Stay up to date with notifications from The Independent

Notifications can be managed in browser preferences.

Inside Parliament: 'Tyranny' surrounding tummies weighed up : Control of diet-products industry sought - Straw claims landlords are big winners of state 'hand-outs'

Stephen Goodwin
Wednesday 29 June 1994 23:02 BST
Comments

A small blow against the 'tyranny of thinness' was struck yesterday by Alice Mahon, Labour MP for Halifax, as she introduced a Bill to regulate the diet industry and require health warnings on all pills, potions and slimming aids.

Attacking the 'image-makers' who tried to persuade women they were unattractive if they did not fit into a size 10 or 12, Mrs Mahon said it was widely established that diets did not work. 'Ninety-five per cent of dieters will regain all the weight loss within two or three years.' The message in the title of one slimming book - Size 12 in 21 Days - was a lie, she claimed. 'The average woman would not be able to drop two dress-sizes in three weeks without seriously affecting her health.'

Mrs Mahon's Regulation of Diet Industry Bill would require all weight loss centres to display signs warning that rapid weight loss could seriously damage one's health. Diet pills, potions and patches would be brought under the control of the Medicines Act.

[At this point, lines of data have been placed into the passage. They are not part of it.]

-- ==== Sys2Proof/Tests/Slice0.lean ====
section
/-! SUPPORT. The model's own tests: the checks of WellFormed, decoding of words written out from the spec's encodings,
one-step tests taken from 95_test_vectors.md (the vector's id stands in the name or the docstring), and a witness for
the hypotheses of every statement that has some. -/

namespace Sys2Proof.Tests

open Sys2Proof Sys2Proof.Machine

/-! ## Helpers -/

/-- A machine with these instruction bytes at 0 and these data bytes, as `Start` leaves it, ACC set by the harness
(92_eei_decisions.md D38). -/
def boot (mode : MachineMode) (acc : Byte) (bytes : List Byte) (data : List Host.Cell) : State :=
  { State.resetIn mode Config.silentDevice with
    acc := acc
    mem := data.foldl (fun m c => Memory.write m c.1 c.2) (storeBytes mode [] 0#32 bytes)
    q := [.fetch]
    run := .running }

/-- A machine whose `Decode` has just been popped, with these data bytes. -/
def ready (mode : MachineMode) (acc : Byte) (data : List Host.Cell) : State :=
  { boot mode acc [] data with q := [] }

/-- What `f` reads of the state an outcome answers. -/
def seen {α : Type} (o : Host.Outcome State Fault Refusal) (f : State → α) : Option α :=
  match o with
  | .next t => some (f t)
  | _ => none

/-- What `f` reads after one step. -/
def after {α : Type} (s : State) (f : State → α) : Option α := seen (step s) f

/-- STATUS with its bits in the order of the vectors' columns. -/
def flags (z n v c : Bool) : Status := { z := z, n := n, v := v, c := c }

/-- The outcome is a next state. -/
def answers (o : Host.Outcome State Fault Refusal) : Bool := (seen o fun _ => ()).isSome

theorem exists_next {o : Host.Outcome State Fault Refusal} (h : answers o = true) : ∃ t, o = .next t := by
  cases o
  · exact ⟨_, rfl⟩
  all_goals cases h

/-! ## WellFormed -/

/-- A Standard instruction is ill-formed on an Expanded machine, and is refused (30_encoding.md R69). -/
theorem test_wellFormed_refuses_standard_on_expanded :
    (Instr.stdAdd .direct 5#8).wellFormed .expanded = false ∧ (Instr.stdEnd .address 0#8).wellFormed .expanded = false := by
  decide

/-- An Expanded instruction is ill-formed on a Standard machine, and is refused. -/
theorem test_wellFormed_refuses_expanded_on_standard :
    (Instr.expAddLit 5#8).wellFormed .standard = false ∧ (Instr.expEnd .direct).wellFormed .standard = false := by
  decide

theorem test_wellFormed_accepts_the_machine_mode :
    (Instr.stdAdd .direct 5#8).wellFormed .standard = true ∧ (Instr.expAddLit 5#8).wellFormed .expanded = true := by
  decide

/-! ## Decoding: one word per constructor, written from R58, R59 (Standard) and R60, R67 (Expanded) -/

theorem test_decode_standard_words :
    decode .standard [0x00#8, 0x05#8] = .ok (.stdAdd .direct 0x05#8, [])
      ∧ decode .standard [0x14#8, 0x20#8] = .ok (.stdSub .address 0x20#8, [])
      ∧ decode .standard [0x20#8, 0x3C#8] = .ok (.stdAnd .direct 0x3C#8, [])
      ∧ decode .standard [0x32#8, 0x00#8] = .ok (.stdOr .direct 0x80#8, [])
      ∧ decode .standard [0x43#8, 0x3F#8] = .ok (.stdXor .direct 0xFF#8, [])
      ∧ decode .standard [0x50#8, 0x00#8] = .ok (.stdNot .direct 0x00#8, [])
      ∧ decode .standard [0x61#8, 0x00#8] = .ok (.stdRead .direct 0x40#8, [])
      ∧ decode .standard [0x77#8, 0x3F#8] = .ok (.stdWrite .address 0xFF#8, [])
      ∧ decode .standard [0x84#8, 0x10#8] = .ok (.stdGoto .address 0x10#8, [])
      ∧ decode .standard [0x90#8, 0xC6#8] = .ok (.stdBranchIfZero .direct 0x06#8, [])
      ∧ decode .standard [0xA0#8, 0x20#8] = .ok (.stdBranchIfNegative .direct 0x20#8, [])
      ∧ decode .standard [0xB4#8, 0x10#8] = .ok (.stdBranchIfOverflow .address 0x10#8, [])
      ∧ decode .standard [0xC2#8, 0x08#8] = .ok (.stdBranchIfCarry .direct 0x88#8, [])
      ∧ decode .standard [0xD0#8, 0x00#8] = .ok (.stdOutput .direct 0x00#8, [])
      ∧ decode .standard [0xE4#8, 0x01#8] = .ok (.stdInput .address 0x01#8, [])
      ∧ decode .standard [0xF7#8, 0x3F#8] = .ok (.stdEnd .address 0xFF#8, []) := by
  and_intros <;> rfl

theorem test_decode_expanded_words :
    decode .expanded [0x01#8, 0x05#8] = .ok (.expAddLit 5#8, [])
      ∧ decode .expanded [0x0C#8, 0x12#8, 0x34#8, 0x56#8, 0x78#8] = .ok (.expAddMem 0x12345678#32, [])
      ∧ decode .expanded [0x11#8, 0x07#8] = .ok (.expSubLit 7#8, [])
      ∧ decode .expanded [0x1C#8, 0x12#8, 0x34#8, 0x56#8, 0x78#8] = .ok (.expSubMem 0x12345678#32, [])
      ∧ decode .expanded [0x21#8, 0x3C#8] = .ok (.expAndLit 0x3C#8, [])
      ∧ decode .expanded [0x2C#8, 0x12#8, 0x34#8, 0x56#8, 0x78#8] = .ok (.expAndMem 0x12345678#32, [])
      ∧ decode .expanded [0x31#8, 0x80#8] = .ok (.expOrLit 0x80#8, [])
      ∧ decode .expanded [0x3C#8, 0x12#8, 0x34#8, 0x56#8, 0x78#8] = .ok (.expOrMem 0x12345678#32, [])
      ∧ decode .expanded [0x41#8, 0x80#8] = .ok (.expXorLit 0x80#8, [])
      ∧ decode .expanded [0x4C#8, 0x12#8, 0x34#8, 0x56#8, 0x78#8] = .ok (.expXorMem 0x12345678#32, [])
      ∧ decode .expanded [0x58#8] = .ok (.expNot .address, [])
      ∧ decode .expanded [0x6C#8, 0x00#8, 0x00#8, 0x10#8, 0x00#8] = .ok (.expRead .address 0x1000#32, [])
      ∧ decode .expanded [0x74#8, 0xFF#8, 0xFF#8, 0xFF#8, 0xFF#8] = .ok (.expWrite .direct 0xFFFFFFFF#32, [])
      ∧ decode .expanded [0x84#8, 0x12#8, 0x34#8, 0x56#8, 0x78#8] = .ok (.expGoto .direct 0x12345678#32, [])
      ∧ decode .expanded [0x94#8, 0x12#8, 0x34#8, 0x56#8, 0x78#8] = .ok (.expBranchIfZero .direct 0x12345678#32, [])
      ∧ decode .expanded [0xAC#8, 0x12#8, 0x34#8, 0x56#8, 0x78#8] = .ok (.expBranchIfNegative .address 0x12345678#32, [])
      ∧ decode .expanded [0xB4#8, 0x00#8, 0x00#8, 0x00#8, 0x30#8] = .ok (.expBranchIfOverflow .direct 0x30#32, [])
      ∧ decode .expanded [0xC4#8, 0x00#8, 0x00#8, 0x00#8, 0x40#8] = .ok (.expBranchIfCarry .direct 0x40#32, [])
      ∧ decode .expanded [0xD1#8, 0x41#8] = .ok (.expOutputLit 0x41#8, [])
      ∧ decode .expanded [0xDC#8, 0xFF#8, 0xFF#8, 0xFF#8, 0xFF#8] = .ok (.expOutputMem 0xFFFFFFFF#32, [])
      ∧ decode .expanded [0xE0#8] = .ok (.expInput .direct, [])
      ∧ decode .expanded [0xF8#8] = .ok (.expEnd .address, []) := by
  and_intros <;> rfl

/-- The encodings R68 lists, rejected by name, and bytes that end too early. -/
theorem test_decode_rejects_by_name :
    decode .standard [0x08#8, 0x00#8] = .error (.illegal (.badMode 2#2))
      ∧ decode .standard [0xFC#8, 0x00#8] = .error (.illegal (.badMode 3#2))
      ∧ decode .expanded [0x02#8] = .error (.illegal (.badLength 2#3))
      ∧ decode .expanded [0xF7#8, 0x00#8] = .error (.illegal (.badLength 7#3))
      ∧ decode .expanded [0x00#8] = .error (.illegal (.badForm 0#4 0#1 0#3))
      ∧ decode .expanded [0x51#8, 0x00#8] = .error (.illegal (.badForm 5#4 0#1 1#3))
      ∧ decode .standard [0x00#8] = .error .truncated
      ∧ decode .expanded [0x84#8, 0x00#8] = .error .truncated := by
  and_intros <;> rfl

/-- The table numbers a Standard row by its 14-bit word and an Expanded row by its first byte (entry 7). -/
theorem test_table_words :
    decodeTableWord 16 0x0000 = some (.stdAdd .direct 0#8) ∧ decodeTableWord 16 0x3C00 = some (.stdEnd .direct 0#8)
      ∧ decodeTableWord 16 0x01C8 = some (.stdAdd .address 0xC8#8) ∧ decodeTableWord 16 0x0200 = none
      ∧ decodeTableWord 8 0x01 = some (.expAddLit 0#8) ∧ decodeTableWord 8 0x0C = some (.expAddMem 0#32)
      ∧ decodeTableWord 8 0x64 = some (.expRead .direct 0#32) ∧ decodeTableWord 8 0xF0 = some (.expEnd .direct) := by
  decide

/-- The first step after reset runs the table word placed where it fetches. -/
theorem test_withFetchWord_runs :
    after (State.reset.withFetchWord 16 0x3C00) (fun t => (t.run, t.pc, t.events)) = some (.haltedEnd, 2#32, [.complete])
      ∧ after (State.reset.withFetchWord 8 0xF0) (fun t => (t.run, t.pc, t.cir)) = some (.haltedEnd, 1#32, .exp [0xF0#8]) := by
  decide

/-! ## One-step vectors of 95_test_vectors.md -/

/-- S7, A-A1. -/
theorem test_stdAdd_S7 :
    after (boot .standard 0x03#8 [0x00#8, 0x05#8] [])
      (fun t => (t.acc, t.status, t.pc, t.val1, t.val2, t.submark)) = some (8#8, flags false false false false, 2#32, 3#8, 5#8, false) := by
  decide

/-- A-A5 in mode 1: FF + 80 sets V and C. -/
theorem test_stdAdd_address :
    after (boot .standard 0xFF#8 [0x04#8, 0x20#8] [(0x20, 0x80#8)])
      (fun t => (t.acc, t.status, t.mdr, t.mar)) = some (0x7F#8, flags false false true true, 0x80#32, 0x20#32) := by
  decide

/-- S8, A-S1. -/
theorem test_stdSub_S8 :
    after (boot .standard 0x05#8 [0x10#8, 0x07#8] [])
      (fun t => (t.acc, t.status, t.val1, t.val2, t.submark)) = some (0xFE#8, flags false true false false, 0xF9#8, 5#8, true) := by
  decide

/-- A-S11 in mode 1: dv = 80 sets V by ACC[7]. -/
theorem test_stdSub_address :
    after (boot .standard 0xFF#8 [0x14#8, 0x20#8] [(0x20, 0x80#8)])
      (fun t => (t.acc, t.status)) = some (0x7F#8, flags false false true true) := by
  decide

/-- L2: C and V kept. -/
theorem test_stdAnd_L2 :
    after { boot .standard 0xAA#8 [0x21#8, 0x15#8] [] with status := flags false false true true }
      (fun t => (t.acc, t.status)) = some (0#8, flags true false true true) := by
  decide

/-- L3. -/
theorem test_stdOr_L3 :
    after { boot .standard 0x0F#8 [0x32#8, 0x00#8] [] with status := flags false false true true }
      (fun t => (t.acc, t.status)) = some (0x8F#8, flags false true true true) := by
  decide

/-- L5. -/
theorem test_stdXor_L5 :
    after { boot .standard 0x5A#8 [0x43#8, 0x3F#8] [] with status := flags false false true true }
      (fun t => (t.acc, t.status)) = some (0xA5#8, flags false true true true) := by
  decide

/-- L8; MDR still holds what the fetch left (R121). -/
theorem test_stdNot_L8 :
    after { boot .standard 0xFF#8 [0x50#8, 0x01#8] [] with status := flags false false false true }
      (fun t => (t.acc, t.status, t.mdr, t.val1)) = some (0#8, flags true false false true, 1#32, 0xFF#8) := by
  decide

/-- M1: no flag. -/
theorem test_stdRead_M1 :
    after (boot .standard 0x00#8 [0x60#8, 0x20#8] [(0x20, 0x2A#8)])
      (fun t => (t.acc, t.mdr, t.mar, t.pc, t.status)) = some (0x2A#8, 0x20#32, 1#32, 2#32, flags false false false false) := by
  decide

/-- M2: a pointer load. -/
theorem test_stdRead_M2 :
    after (boot .standard 0x00#8 [0x64#8, 0x20#8] [(0x20, 0x30#8), (0x30, 0x99#8)])
      (fun t => (t.acc, t.mdr, t.mar)) = some (0x99#8, 0x30#32, 0x20#32) := by
  decide

/-- M3. -/
theorem test_stdWrite_M3 :
    after (boot .standard 0x11#8 [0x70#8, 0x3F#8] [])
      (fun t => (Memory.read t.mem 0x3F, t.mdr, t.ctl.wr)) = some (0x11#8, 0x3F#32, false) := by
  decide

/-- M4. -/
theorem test_stdWrite_M4 :
    after (boot .standard 0x11#8 [0x74#8, 0x10#8] [(0x10, 0x50#8)])
      (fun t => (Memory.read t.mem 0x50, t.mdr, t.mar)) = some (0x11#8, 0x50#32, 0x10#32) := by
  decide

/-- T1. -/
theorem test_stdGoto_T1 :
    after (boot .standard 0x00#8 [0x80#8, 0x06#8] [])
      (fun t => (t.pc, t.mdr, t.q)) = some (6#32, 6#32, [.fetch]) := by
  decide

/-- T2. -/
theorem test_stdGoto_T2 :
    after (boot .standard 0x00#8 [0x84#8, 0x10#8] [(0x10, 0xFE#8)])
      (fun t => (t.pc, t.mar)) = some (0xFE#32, 0x10#32) := by
  decide

/-- T3, S9 taken. -/
theorem test_stdBranchIfZero_T3 :
    after { boot .standard 0x00#8 [0x90#8, 0x06#8] [] with status := flags true false false false }
      (fun t => t.pc) = some 6#32 := by
  decide

/-- T5: not taken, the pointer still read. -/
theorem test_stdBranchIfZero_T5 :
    after { boot .standard 0x00#8 [0x94#8, 0x10#8] [(0x10, 0xFE#8)] with status := flags false true true true }
      (fun t => (t.pc, t.mdr, t.mar)) = some (2#32, 0xFE#32, 0x10#32) := by
  decide

/-- R128: taken on N alone. -/
theorem test_stdBranchIfNegative :
    after { boot .standard 0x00#8 [0xA0#8, 0x20#8] [] with status := flags false true false false }
      (fun t => t.pc) = some 0x20#32 := by
  decide

/-- R129: taken on V alone. -/
theorem test_stdBranchIfOverflow :
    after { boot .standard 0x00#8 [0xB0#8, 0x10#8] [] with status := flags false false true false }
      (fun t => t.pc) = some 0x10#32 := by
  decide

/-- R130: taken on C alone. -/
theorem test_stdBranchIfCarry :
    after { boot .standard 0x00#8 [0xC0#8, 0x08#8] [] with status := flags false false false true }
      (fun t => t.pc) = some 8#32 := by
  decide

/-- IO1, S10. -/
theorem test_stdOutput_IO1 :
    after (boot .standard 0xA0#8 [0xD0#8, 0x00#8] [])
      (fun t => (t.events, t.iobus, t.ctl.iognt, t.q)) = some ([.output 0xA0#8], 0xA0#8, false, [.fetch]) := by
  decide

/-- The device of P3 answers 41 with 42: the byte is staged and its handler queued behind `Fetch` (R140). -/
theorem test_stdOutput_answered :
    after { boot .standard 0x41#8 [0xD0#8, 0x00#8] [] with device := .lastPlus 1#8 }
      (fun t => (t.iobus, t.ioPending, t.ioVal, t.ioAck, t.q)) = some (0x41#8, true, 0x42#8, true, [.fetch, .ioHandler]) := by
  decide

/-- R139, hazard 1: the byte staged behind a held grant is lost and its handler stays queued. -/
theorem test_stdOutput_swallows :
    after { boot .standard 0x41#8 [0xD0#8, 0x00#8] [] with ioPending := true, ioVal := 0x66#8, ctl := { Ctl.reset with ioreq := true, iognt := true } }
      (fun t => (t.events, t.ioPending, t.ctl.iognt, t.ioAck, t.q)) = some ([.output 0x41#8], false, false, true, [.fetch, .ioHandler]) := by
  decide

/-- IO3. -/
theorem test_stdInput_IO3 :
    after { boot .standard 0x00#8 [0xE0#8, 0x00#8] [] with iobus := 0x37#8, ctl := { Ctl.reset with iognt := true } }
      (fun t => (t.acc, t.ctl.iognt)) = some (0x37#8, false) := by
  decide

/-- IO4: receiveInput(66) before `Start`; the handler grants during the instruction. -/
theorem test_stdInput_IO4 :
    after { boot .standard 0x00#8 [0xE0#8, 0x00#8] [] with ioPending := true, ioVal := 0x66#8, ctl := { Ctl.reset with ioreq := true } }
      (fun t => (t.acc, t.ctl.iognt, t.ioPending, t.q)) = some (0x66#8, false, false, [.fetch]) := by
  decide

/-- E1. -/
theorem test_stdEnd_E1 :
    after (boot .standard 0x00#8 [0xF0#8, 0x00#8] [])
      (fun t => (t.run, t.events, t.pc, t.q)) = some (.haltedEnd, [.complete], 2#32, []) := by
  decide

/-- E2: the mode and operand fields are ignored. -/
theorem test_stdEnd_E2 :
    after (boot .standard 0x00#8 [0xF7#8, 0x3F#8] [])
      (fun t => (t.run, t.pc, t.mdr)) = some (.haltedEnd, 2#32, 0x3F#32) := by
  decide

/-- M10. -/
theorem test_expAddLit_M10 :
    after (boot .expanded 0x03#8 [0x01#8, 0x05#8] [])
      (fun t => (t.acc, t.mdr, t.pc, t.mar)) = some (8#8, 5#32, 2#32, 1#32) := by
  decide

/-- M9: the upper operand bits stay in MDR. -/
theorem test_expAddMem_M9 :
    after (boot .expanded 0x01#8 [0x0C#8, 0x12#8, 0x34#8, 0x56#8, 0x78#8] [(0x12345678, 0x10#8)])
      (fun t => (t.acc, t.mdr, t.mar)) = some (0x11#8, 0x12345610#32, 0x12345678#32) := by
  decide

/-- A-S7. -/
theorem test_expSubLit :
    after (boot .expanded 0x7F#8 [0x11#8, 0xFF#8] [])
      (fun t => (t.acc, t.status)) = some (0x80#8, flags false true true false) := by
  decide

/-- A-S3. -/
theorem test_expSubMem :
    after (boot .expanded 0x09#8 [0x1C#8, 0x12#8, 0x34#8, 0x56#8, 0x78#8] [(0x12345678, 0x09#8)])
      (fun t => (t.acc, t.status)) = some (0#8, flags true false false true) := by
  decide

To a good deal of mirth, particularly from the roly-poly food minister Nicholas Soames, she said one of 'daftest but certainly not the cheapest' slimming methods was a 6,000-year-old Chinese remedy to 'lie on your back and rub your tummy.' Another was a 'vanishing cream' to dissolve fat. But Mrs Mahon, who looks more in need of a good meal than the application of vanishing cream, knows her Bill will not reach the statute book this time round at least, despite getting a first reading. Parliamentary time would not allow, even if the measure was not controversial. Arguing against it, Michael Fabricant, Tory MP for Mid Staffordshire, did not want 'costly and cumbersome' burdens imposed. 'We are the government of deregulation.'

People did die from eating disorders, but not from dieting. 'It is trite and irresponsible to believe that complex psychological disorders can be cured by limiting access to products from which no one is in danger.'

But Mr Fabricant, who stressed he was not on a diet and had no connections with the industry, thought Mrs Mahon was ignoring a bigger problem. 'Nearly half of all adults in this country are overweight, and one in seven - nearly 6 million people - are so fat their health is suffering.'

Opening a Labour-initiated debate on housing policy, Jack Straw, the party's local government spokesman, said private landlords were fast overtaking farmers as the biggest recipients of hand-outs from the state.

Because of rising rents, housing benefit costs had rocketed, and nowhere faster than for private sector tenancies. In cash terms, benefit for private tenants had risen three and a half times in five years, from pounds 1.5bn in 1988-89 to pounds 3.8bn in 1993-94. But the number of claimants over the same period had risen by just a third, from 970,000 to 1.3 million.

'If the Government want to do something about people sponging off the state, it is to private landlords, not to the homeless and the beggars, to whom they should direct their attention.'

Replying, John Gummer, Secretary of State for the Environment, said Mr Straw had given vent to one of the things that had been most damaging to the private rented sector, 'a deep-seated hatred against any kind of renting that is not controlled by Labour councils'.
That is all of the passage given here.